New Zealand telco wholesaler Chorus has disclosed that of its almost 1.2 million broadband connections, 600,000 use fibre GPON connections.

The remaining half of the Shaky Isles is split between 270,000 VDSL connections and 327,000 ADSL connections.

Chorus said in an update to the ASX that as of June 30, it had 58,000 customers on 1Gbps connections, which it wholesales for NZ$60 per month.

A recent New Zealand Commerce Commission report found 1Gbps Fibre Max speeds in the country delivered 550Mbps in off-peak times, and 525Mbps in peak times.

For these plans, the numbers translate to 62% off-peak and 58% peak advertised speeds.  

"A major contributor to the relative underperformance of the Fibre Max services during peak hours is the interconnection issue," the report said.

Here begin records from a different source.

-- ==== Sys2Proof/Machine/ArithLogic.lean ====
section
/-! DEFINITION. The R-type arithmetic, logic and comparison instructions: spec/40_rtype_arith_logic.md
R69 to R74. -/

namespace Sys2Proof.Machine

/-- `add` (R70). -/
def execAdd (rd rs rt : Reg) (s : State) : Host.Outcome State Fault Refusal :=
  s.writeIfFits rd ((s.reg rs).toInt + (s.reg rt).toInt) (s.reg rs + s.reg rt)

/-- `sub` (R71): `rs` is the minuend. -/
def execSub (rd rs rt : Reg) (s : State) : Host.Outcome State Fault Refusal :=
  s.writeIfFits rd ((s.reg rs).toInt - (s.reg rt).toInt) (s.reg rs - s.reg rt)

/-- `and` (R72). -/
def execAnd (rd rs rt : Reg) (s : State) : Host.Outcome State Fault Refusal :=
  .next (s.setReg rd (s.reg rs &&& s.reg rt)).advance

/-- `or` (R73). -/
def execOr (rd rs rt : Reg) (s : State) : Host.Outcome State Fault Refusal :=
  .next (s.setReg rd (s.reg rs ||| s.reg rt)).advance

/-- `slt` (R74). -/
def execSlt (rd rs rt : Reg) (s : State) : Host.Outcome State Fault Refusal :=
  .next (s.setReg rd (setOnLess (s.reg rs) (s.reg rt))).advance

end Sys2Proof.Machine
end

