/-! ## When a step stops -/

/-- A step faults in the fetch, at a reserved word or in its instruction (R18). -/
theorem step_eq_fault_iff {s : State} {f : Fault} (hr : s.running) (hp : s.pc ≠ s.launch.haltPc) :
    step s = .fault f ↔ s.fetch = .fault f ∨ (s.launch.inText s.pc = true ∧
      (((∃ e, decode (s.word s.pc) = .error e) ∧
          f = .reservedInstruction s.pc (s.word s.pc)) ∨
        ∃ i, decode (s.word s.pc) = .ok i ∧ exec i s = .fault f)) := by
  rw [step_of_running hr hp, andThen_eq_fault_iff]
  simp only [State.fetch_eq_next_iff, and_assoc, exists_and_left, exists_eq_left]
  cases decode (s.word s.pc) with
  | error e => simp [eq_comm (a := f)]
  | ok i => simp

/-- A step's fault records the `pc` of the step (R93). -/
theorem pc_of_step_eq_fault {s : State} {f : Fault} (hr : s.running) (h : step s = .fault f) :
    f.pc = s.pc := by
  have hp : s.pc ≠ s.launch.haltPc := fun hp => by
    rw [step_of_final ⟨hp, hr⟩] at h
    cases h
  rw [step_eq_fault_iff hr hp, State.fetch_eq_fault_iff] at h
  obtain (⟨-, rfl⟩ | ⟨-, -, rfl⟩) | ⟨-, ⟨-, rfl⟩ | ⟨i, -, he⟩⟩ := h
  · rfl
  · rfl
  · rfl
  · exact Fault.pc_eq_of_raisedBy (exec_eq_fault_iff.mp he)

/-- A step is refused in the fetch or in its instruction (R18). -/
theorem step_eq_refused_iff {s : State} {r : Refusal} (hr : s.running)
    (hp : s.pc ≠ s.launch.haltPc) :
    step s = .refused r ↔ s.fetch = .refused r ∨ (s.launch.inText s.pc = true ∧
      ∃ i, decode (s.word s.pc) = .ok i ∧ exec i s = .refused r) := by
  rw [step_of_running hr hp, andThen_eq_refused_iff]
  simp only [State.fetch_eq_next_iff, and_assoc, exists_and_left, exists_eq_left]
  cases decode (s.word s.pc) with
  | error e => simp
  | ok i => simp

/-- Settles O32: a reserved word is one that the decoder gives no instruction for. -/
theorem reservedWordFaults : Obligations.ReservedWordFaults := by
  intro s hr hp ht hw
  cases hd : decode (s.word s.pc) with
  | ok i => exact absurd (encode_of_decode hd) (hw i)
  | error e => exact step_of_decode_error hr hp ht hd

/-- Settles O43: a step faults in the fetch, at a reserved word, or as R93's table says of its
instruction. -/
theorem stepFaultsExactlyWhenListed : Obligations.StepFaultsExactlyWhenListed := by
  refine ⟨fun _ _ => ⟨rfl, rfl, rfl, rfl, rfl, rfl⟩, fun s f hr hp => ?_⟩
  rw [step_eq_fault_iff hr hp, State.fetch_eq_fault_iff, or_assoc]
  simp only [exec_eq_fault_iff, exists_raisedBy_iff]
  exact Iff.rfl

/-! ## A stopped run -/

theorem State.settle_of_fault {s : State} {f : Fault} (h : step s = .fault f) :
    s.settle = { s with faultRecord := some f } := by
  rw [State.settle, h]

theorem State.settle_of_refused {s : State} {r : Refusal} (h : step s = .refused r) :
    s.settle = { s with refusedMark := some r } := by
  rw [State.settle, h]

/-- A state that settling leaves as it is, and that has no next state, is where a run stays. -/
theorem State.stays_of_settle_eq_self {u : State} (hs : u.settle = u) (hn : ∀ t, step u ≠ .next t)
    (k : Nat) : State.settleMany k u = u ∧ ∀ t, ¬ runsTo (k + 1) u t := by
  constructor
  · induction k with
    | zero => rfl
    | succ k ih => rw [State.settleMany, hs, ih]
  · intro t hrun
    obtain ⟨v, hv, -⟩ := (runsTo_succ k u t).mp hrun
    exact hn v hv

/-- Settles O45: the two refusals are those of the fetch and of `sw`, and a marked state answers with
its mark, which settling writes again. -/
theorem refusedExactlyWhenListedAndForEver : Obligations.RefusedExactlyWhenListedAndForEver := by
  intro s r hr
  refine ⟨fun hp => ?listed, fun h => ?forEver⟩
  case listed =>
    rw [step_eq_refused_iff hr hp, State.fetch_eq_refused_iff]
    refine or_congr_right (and_congr_right fun _ => ⟨?_, ?_⟩)
    · rintro ⟨i, hd, he⟩
      obtain ⟨rt, rs, imm, rfl, hstore⟩ := exec_eq_refused_iff.mp he
      exact ⟨rt, rs, imm, hd, hstore⟩
    · rintro ⟨rt, rs, imm, hd, hstore⟩
      exact ⟨_, hd, exec_eq_refused_iff.mpr ⟨rt, rs, imm, rfl, hstore⟩⟩
  case forEver =>
    rw [State.settle_of_refused h]
    have hstep : step { s with refusedMark := some r } = .refused r := step_of_refusedMark hr.1 rfl
    exact ⟨rfl, by simp, State.stays_of_settle_eq_self (State.settle_of_refused hstep) (by simp [hstep])⟩

/-- Settles O46: a state with a record answers with it, and settling writes it again. -/
theorem faultEndsTheRun : Obligations.FaultEndsTheRun := by
  intro s f hr h
  rw [State.settle_of_fault h]
  have hstep : step { s with faultRecord := some f } = .fault f := step_of_faultRecord rfl
  exact ⟨rfl, pc_of_step_eq_fault hr h, by simp,
    State.stays_of_settle_eq_self (State.settle_of_fault hstep) (by simp [hstep])⟩

/-! ## A misaligned `pc` (R95) -/

theorem aligned_add_four {a : Word} (h : aligned a) : aligned (a + 4#32) := by
  unfold aligned at *
  bv_omega

theorem aligned_branchTarget {s : State} (h : aligned s.pc) (imm : Imm16) :
    aligned (s.branchTarget imm) := by
  have htarget := toNat_branchTarget s imm
  unfold aligned at *
  omega

/-- A jump target ends in two zero bits (R52). -/
theorem aligned_jumpTarget (s : State) (target : Target26) : aligned (s.jumpTarget target) := by
  obtain ⟨-, -, hlow⟩ := jumpTarget_eq_iff.mp (Eq.refl (s.jumpTarget target))
  exact aligned_iff_extractLsb'.mpr hlow
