-- ==== Sys2Proof/Decode.lean ====
section
/-! DEFINITION. Markers, packet formats and field assembly (spec/30_encoding.md), the decoder from a byte of the input
stream to its table row, and after it the encoder back to bytes. -/

namespace Sys2Proof

/-- `le16(b0, b1) = b0 + 256 * b1` (R9, R43, R69). The order is the spec's decision D3, PRESUMED from the protocol;
unsafe if the hardware uses the other order (notes/assumptions 4). -/
def le16 (b0 b1 : Byte) : U16 := BitVec.ofNat 16 (b0.toNat + 256 * b1.toNat)

/-- `v[7:0]` (R9). -/
def lowByte (v : U16) : Byte := v.extractLsb' 0 8

/-- `v[15:8]` (R9). -/
def highByte (v : U16) : Byte := v.extractLsb' 8 8

/-- The four marker values are pairwise distinct (R7, R61). -/
def markersDistinct (c : Config) : Bool :=
  decide (c.markerCmd ≠ c.markerAcl) && decide (c.markerCmd ≠ c.markerSync) && decide (c.markerCmd ≠ c.markerEvt) &&
    decide (c.markerAcl ≠ c.markerSync) && decide (c.markerAcl ≠ c.markerEvt) && decide (c.markerSync ≠ c.markerEvt)

/-- `MARKER(t)` (R61). -/
def marker (c : Config) : PacketType → Byte
  | .command => c.markerCmd
  | .aclData => c.markerAcl
  | .synchronousData => c.markerSync
  | .event => c.markerEvt

/-- `TYPE(b)`, the partial inverse of `MARKER` (R61), tested in the order of R90. -/
def typeOf (c : Config) (b : Byte) : Option PacketType :=
  if b = c.markerCmd then some .command
  else if b = c.markerAcl then some .aclData
  else if b = c.markerEvt then some .event
  else if b = c.markerSync then some .synchronousData
  else none

/-- `H(t)` (R62); `H(SynchronousData)` is not defined (R66). -/
def headerSize : PacketType → Option Nat
  | .command => some 3
  | .aclData => some 4
  | .event => some 2
  | .synchronousData => none

/-- `PACK_CMD` (R72). -/
def packCmd (opcode : U16) (plen : Byte) : List Byte := [lowByte opcode, highByte opcode, plen]

/-- `UNPACK_CMD` of the three header bytes (R73). -/
def unpackCmd (b0 b1 b2 : Byte) : U16 × Byte := (le16 b0 b1, b2)

/-- The handle/flags word `w = handle + 4096*pb + 16384*bc` (R74). The bit positions are the spec's decision D4,
PRESUMED from the protocol; no effect on framing (notes/assumptions 5). -/
def aclWord (handle : BitVec 12) (pb bc : BitVec 2) : U16 :=
  BitVec.ofNat 16 (handle.toNat + 4096 * pb.toNat + 16384 * bc.toNat)

/-- `PACK_ACL` (R74). -/
def packAcl (handle : BitVec 12) (pb bc : BitVec 2) (dlen : U16) : List Byte :=
  [lowByte (aclWord handle pb bc), highByte (aclWord handle pb bc), lowByte dlen, highByte dlen]

/-- `UNPACK_ACL` of the four header bytes (R75): `w[11:0]`, `w[13:12]`, `w[15:14]`, `dlen`. -/
def unpackAcl (b0 b1 b2 b3 : Byte) : BitVec 12 × BitVec 2 × BitVec 2 × U16 :=
  ((le16 b0 b1).extractLsb' 0 12, (le16 b0 b1).extractLsb' 12 2, (le16 b0 b1).extractLsb' 14 2, le16 b2 b3)

/-- `PACK_EVT` (R76). -/
def packEvt (code len : Byte) : List Byte := [code, len]

/-- `UNPACK_EVT` of the two header bytes (R77). -/
def unpackEvt (b0 b1 : Byte) : Byte × Byte := (b0, b1)

/-- The payload length a complete header of type `t` declares: `plen`, `dlen` or `len` by R73, R75, R77; `none` for a
byte sequence that is not a header of that type. -/
def headerLength : PacketType → List Byte → Option Nat
  | .command, [b0, b1, b2] => some (unpackCmd b0 b1 b2).2.toNat
  | .aclData, [b0, b1, b2, b3] => some (unpackAcl b0 b1 b2 b3).2.2.2.toNat
  | .event, [b0, b1] => some (unpackEvt b0 b1).2.toNat
  | _, _ => none

/-- `frame(t, bytes) = [MARKER(t)] ++ bytes` (R150). -/
def frame (c : Config) (t : PacketType) (bytes : List Byte) : List Byte := marker c t :: bytes

/-- A frame of `n` bytes fits the output buffer: the negation of "`n + 1 > TX_CAP`" of R141, `n` counting the marker
here; an unbounded `TX_CAP` never refuses. -/
def fitsTx (c : Config) (n : Nat) : Bool :=
  match c.txCap with
  | none => true
  | some cap => decide (n ≤ cap)

/-- The byte sequences a `TxFrame` can carry: a marker first, within `TX_CAP` (R140, R141, R147). -/
def isFrame (c : Config) : List Byte → Bool
  | [] => false
  | b :: rest => (typeOf c b).isSome && fitsTx c (rest.length + 1)

/-- Why no instruction is read from the input stream. -/
inductive DecodeError where
  /-- There is no byte to read. Safe: nothing is decoded. -/
  | noByte
  /-- Two of the four markers are equal, so a byte does not select one row (R61, R7). Safe: nothing is decoded. -/
  | markersNotDistinct
deriving DecidableEq, Repr

/-- The first byte selects the row of the table whose marker it equals, every other value selects `NOT_A_MARKER`
(R80); one instruction is one byte of the stream, the rest is returned. -/
def decode (c : Config) : List Byte → Except DecodeError (Instr × List Byte)
  | [] => .error .noByte
  | b :: rest =>
    if markersDistinct c then
      match typeOf c b with
      | some .command => .ok (.hciCmd, rest)
      | some .aclData => .ok (.hciAcl, rest)
      | some .event => .ok (.hciEvt, rest)
      | some .synchronousData => .ok (.hciSync, rest)
      | none => .ok (.notAMarker b, rest)
    else .error .markersNotDistinct

/-- The bytes of an instruction in the input stream: the marker rows of R61 and R80. The operation rows have no bit
pattern ("selected by the decoder state and the class of the input byte, not by a bit pattern", R80): `none`. -/
def encode (c : Config) : Instr → Option (List Byte)
  | .hciCmd => some [marker c .command]
  | .hciAcl => some [marker c .aclData]
  | .hciSync => some [marker c .synchronousData]
  | .hciEvt => some [marker c .event]
  | .notAMarker b => some [b]
  | .stepByte _ => none
  | .drop _ => none
  | .markCmd _ => none
  | .markAcl _ => none
  | .markEvt _ => none
  | .markSync _ => none
  | .hdrAcc _ => none
  | .hdrRejSync _ => none
  | .hdrEndCmd _ => none
  | .hdrEndEvt _ => none
  | .hdrEndAcl _ => none
  | .payAcc _ => none
  | .payEnd _ => none
  | .complete => none
  | .resync _ => none
  | .srcGet => none
  | .drain => none
  | .dispatch => none
  | .encFrame _ _ => none
  | .encCmd _ _ _ => none
  | .encAcl _ _ _ _ _ => none
  | .encEvt _ _ _ => none
  | .txFrame _ => none
  | .reset => none
  | .config _ => none

/-- `n` bytes of `w`, the least significant first: the table numbers bit 0 as the least significant bit of the first
byte. -/
def bytesOfWord : Nat → Nat → List Byte
  | 0, _ => []
  | n + 1, w => BitVec.ofNat 8 w :: bytesOfWord n (w / 256)

/-- The bytes of a table row of `nbits` bits: every row of this table that has bits is one byte long. -/
def tableBytes (nbits w : Nat) : List Byte := bytesOfWord (max 1 ((nbits + 7) / 8)) w

/-- The instruction read from a table word under the default markers of R61 (notes/assumptions 1, 20). -/
def decodeTableWord (nbits w : Nat) : Option Instr :=
  match decode Config.ref (tableBytes nbits w) with
  | .ok (i, _) => some i
  | .error _ => none

end Sys2Proof
end

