-- ==== Sys2Proof/Machine/State.lean ====
section
/-! DEFINITION. The state of one instance (spec/10_state.md), the environment's inputs it waits for, the observable
outputs, and why a step can stop. -/

namespace Sys2Proof.Machine

/-- `State` of R10 and R21: the three states of the decoder's state machine. -/
inductive FsmState where
  | awaitingMarker
  | accumulatingHeader
  | accumulatingPayload
deriving DecidableEq, Repr

/-- `Status` of R10, the status codes of `SrcGet` (R120). -/
inductive SrcStatus where
  | ok
  | noData
  | error
deriving DecidableEq, Repr

/-- The result of a `SrcGet` (R120). -/
structure SrcAnswer where
  status : SrcStatus
  byte : Byte
  remaining : U16
deriving DecidableEq, Repr

/-- What the byte source decides at one `SrcGet`: whether it reports `Error` "at the source's discretion" (R120), and
the bytes the environment appends to `RXQ` between this `SrcGet` and the next (R121). -/
structure SrcTurn where
  error : Bool
  arrive : List Byte
deriving DecidableEq, Repr

/-- What the dispatch sink does with one `Dispatch`: it returns some result, which is ignored (R127), or it never
returns (R128). -/
inductive SinkAnswer where
  | success
  | failure
  | never
deriving DecidableEq, Repr

/-- The arguments of a `Dispatch(packetType, bytes, length)` transaction (R126). -/
structure Packet where
  ptype : PacketType
  bytes : List Byte
  length : U16
deriving DecidableEq, Repr

/-- The asynchronous invocations of R192: `DRAIN` by the byte-delivery callback, `RESET` and `CONFIG` by the host,
encode requests by callers. -/
inductive Request where
  | drain
  | reset
  | config (v : Nat)
  | encFrame (t : PacketType) (bytes : List Byte)
  | encCmd (opcode : U16) (plen : Byte) (params : List Byte)
  | encAcl (handle : BitVec 12) (pb bc : BitVec 2) (dlen : U16) (data : List Byte)
  | encEvt (code len : Byte) (data : List Byte)
deriving DecidableEq, Repr

/-- One event of the environment: it appends bytes to `RXQ` (R121) or invokes an operation (R192). -/
inductive Stimulus where
  | deliver (bytes : List Byte)
  | call (r : Request)
deriving DecidableEq, Repr

/-- The packet buffer `BUF` (R23, R40): the bytes written so far, by index. Canonical form (`Memory.wf`): indices
strictly rising. A byte that nothing has written holds a free value, `Config.freeBufByte` of its index (R23, R39, U1);
safe (notes/assumptions 6). -/
abbrev Memory := List Host.Cell

/-- Everything the spec gives one instance, the environment's pending inputs and the observable outputs.
INVENTORY.md lists each field with its rule. -/
structure State where
  /-- `st` (R21). -/
  st : FsmState
  /-- `mk` (R22); the name `mk` is the constructor's in Lean. -/
  mkTag : Option PacketType
  /-- `cnt` (R24). -/
  cnt : U16
  /-- `explen` (R25). -/
  explen : Option U16
  /-- `BUF` (R23). -/
  buf : Memory
  /-- A `Dispatch` is outstanding (R37). -/
  busy : Bool
  /-- `MAX_ACL_LEN` (R30). -/
  maxAclLen : U16
  /-- The static configuration (R31, R32, R34, R35). -/
  cfg : Config
  /-- A sink is registered (R33). -/
  sink : Bool
  /-- `RXQ`, head first (R37, R40, R121). -/
  rxq : List Byte
  /-- The byte source's coming choices; an empty list is a healthy source (notes/assumptions 12). -/
  srcPlan : List SrcTurn
  /-- The result of the latest `SrcGet` (notes/assumptions 26). -/
  srcAns : SrcAnswer
  /-- The counter of the free values (notes/assumptions 11). -/
  freeIx : Nat
  /-- How many bytes have been consumed (R29, R229). -/
  consumed : Nat
  /-- The sink's coming answers; an empty list is a sink that returns (notes/assumptions 13). -/
  sinkPlan : List SinkAnswer
  /-- The dispatch stream, oldest first (R40). -/
  dispatched : List Packet
  /-- The transmit stream, oldest first (R40). -/
  transmitted : List (List Byte)
  /-- The environment's pending events, oldest first (notes/assumptions 14). -/
  agenda : List Stimulus
deriving DecidableEq, Repr

/-- Why a step stops the machine. None is reached from a state that satisfies the invariant R26. -/
inductive Fault where
  /-- An access to `BUF` at an index the spec does not give it (R40, R103: indices are `0 .. BUF_CAP-1`). Raised by
  the operations that store a byte and by `Dispatch`. Safe. -/
  | bufOutOfRange (index : Nat)
deriving DecidableEq, Repr

/-- Why a run has no meaning. -/
inductive Refusal where
  /-- An instruction without a meaning, raised by `exec` alone. Safe. -/
  | notModelled (mnemonic : String)
  /-- A configuration outside the constraints of R7 ("refused, it is not given a meaning", U9). Raised by every
  instruction, over the part of the configuration that exists when it may run (notes/assumptions 18). Safe. -/
  | invalidConfig
  /-- No sink is registered (R33, R215, U8: "refuse"). Raised by decoder operations. Safe. -/
  | noSink
  /-- Use of the decoder while a `Dispatch` is outstanding (R220, U3: "refuse"). Raised by decoder operations, `SRCGET`,
  `RESET` and `CONFIG`. Safe. -/
  | reentrant
  /-- An operation applied in a state, or to an operand, for which its rule does not select it (R81, R90). Raised by
  the operations other than `STEP`. Safe. -/
  | notSelected
  /-- `STEP` or `Dispatch` in a state that breaks the invariant R26 so that R90 selects nothing or the arguments do
  not exist (U25: "or may refuse"). Safe. -/
  | brokenInvariant
deriving DecidableEq, Repr

/-- The machine right after `RESET` (R39, R210), wired as the start-up order R215 asks, with nothing delivered, nothing
emitted and nothing pending. `st`, `mk`, `cnt`, `explen`, `busy` are the spec's; configuration and sink have no
power-on value in the spec, so they are the model's: PRESUMED markers, DESIGN CHOICE `CFG_REF` capacities and bound,
DESIGN CHOICE registered sink; unsafe (notes/assumptions 1, 2, 3, 25, 26). -/
def State.reset : State :=
  { st := .awaitingMarker, mkTag := none, cnt := 0, explen := none, buf := [], busy := false,
    maxAclLen := Config.refMaxAclLen, cfg := Config.ref, sink := true,
    rxq := [], srcPlan := [], srcAns := { status := .noData, byte := 0, remaining := 0 }, freeIx := 0, consumed := 0,
    sinkPlan := [], dispatched := [], transmitted := [], agenda := [] }

end Sys2Proof.Machine
end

"Excluding the results of the one RSP with the interconnection issue, would only see Fibre Max reach 72.3% peak hours." 

Broken out by market share for fibre users on Wednesday, Chorus said 1Gbps plans had 10% of the market, while 71% sat on NZ$46 wholesale 100Mbps plans. The company also had around 10% on NZ$42.50 per month 50Mbps plans, and a sliver of its users were on 200Mbps plans that wholesale for NZ$55 per month.

The company added its peak data usage on its network had now exceeded over 2Tbps, an increase of 77% on the levels posted two years ago, and is currently undertaking 10GPON trials with retailers which could see speeds top out at 10Gbps.

In February, Chorus said the trial would be across residential and small and medium-sized businesses with fibre connections in Auckland and Wellington, and make use of Nokia's XGS-PON fibre technology.

Overall, New Zealand Ultra-Fast Broadband network is now 80% complete, with average uptake sitting at 53% of premises.

The UFB is planned to provide fibre-to-the-premise to 87% of the nation by 2022, representing 1.8 million premises.

Across the ditch, Australia's National Broadband Network is aiming to connect 12 million premises by 2022, of which only a tad over 2 million are set to be fibre-to-the-premise.

Almost half of the remaining 10 million will be connected with either fibre-to-the-node or fibre-to-the-basement, 2.5 million will be on hybrid fibre-coaxial (HFC), 1.4 million should have fibre-to-the-curb, 600,000 will be on fixed wireless, and 400,000 will use NBN's satellites for connectivity.

On Wednesday morning, NBN announced it had conducted a DOCSIS 3.1 test on a customer's HFC line at Templestowe, Victoria that clocked in at 994Mbps.

"This is an important day for NBN. It shows how a specific technology -- HFC -- is evolving to meet customer demand for greater capacity from their broadband connection over time," NBN chief technology officer Ray Owen said.

"As we work to complete our network rollout, we're constantly looking at what's over the horizon for all of our technology assets and how we can evolve our network as demand grows."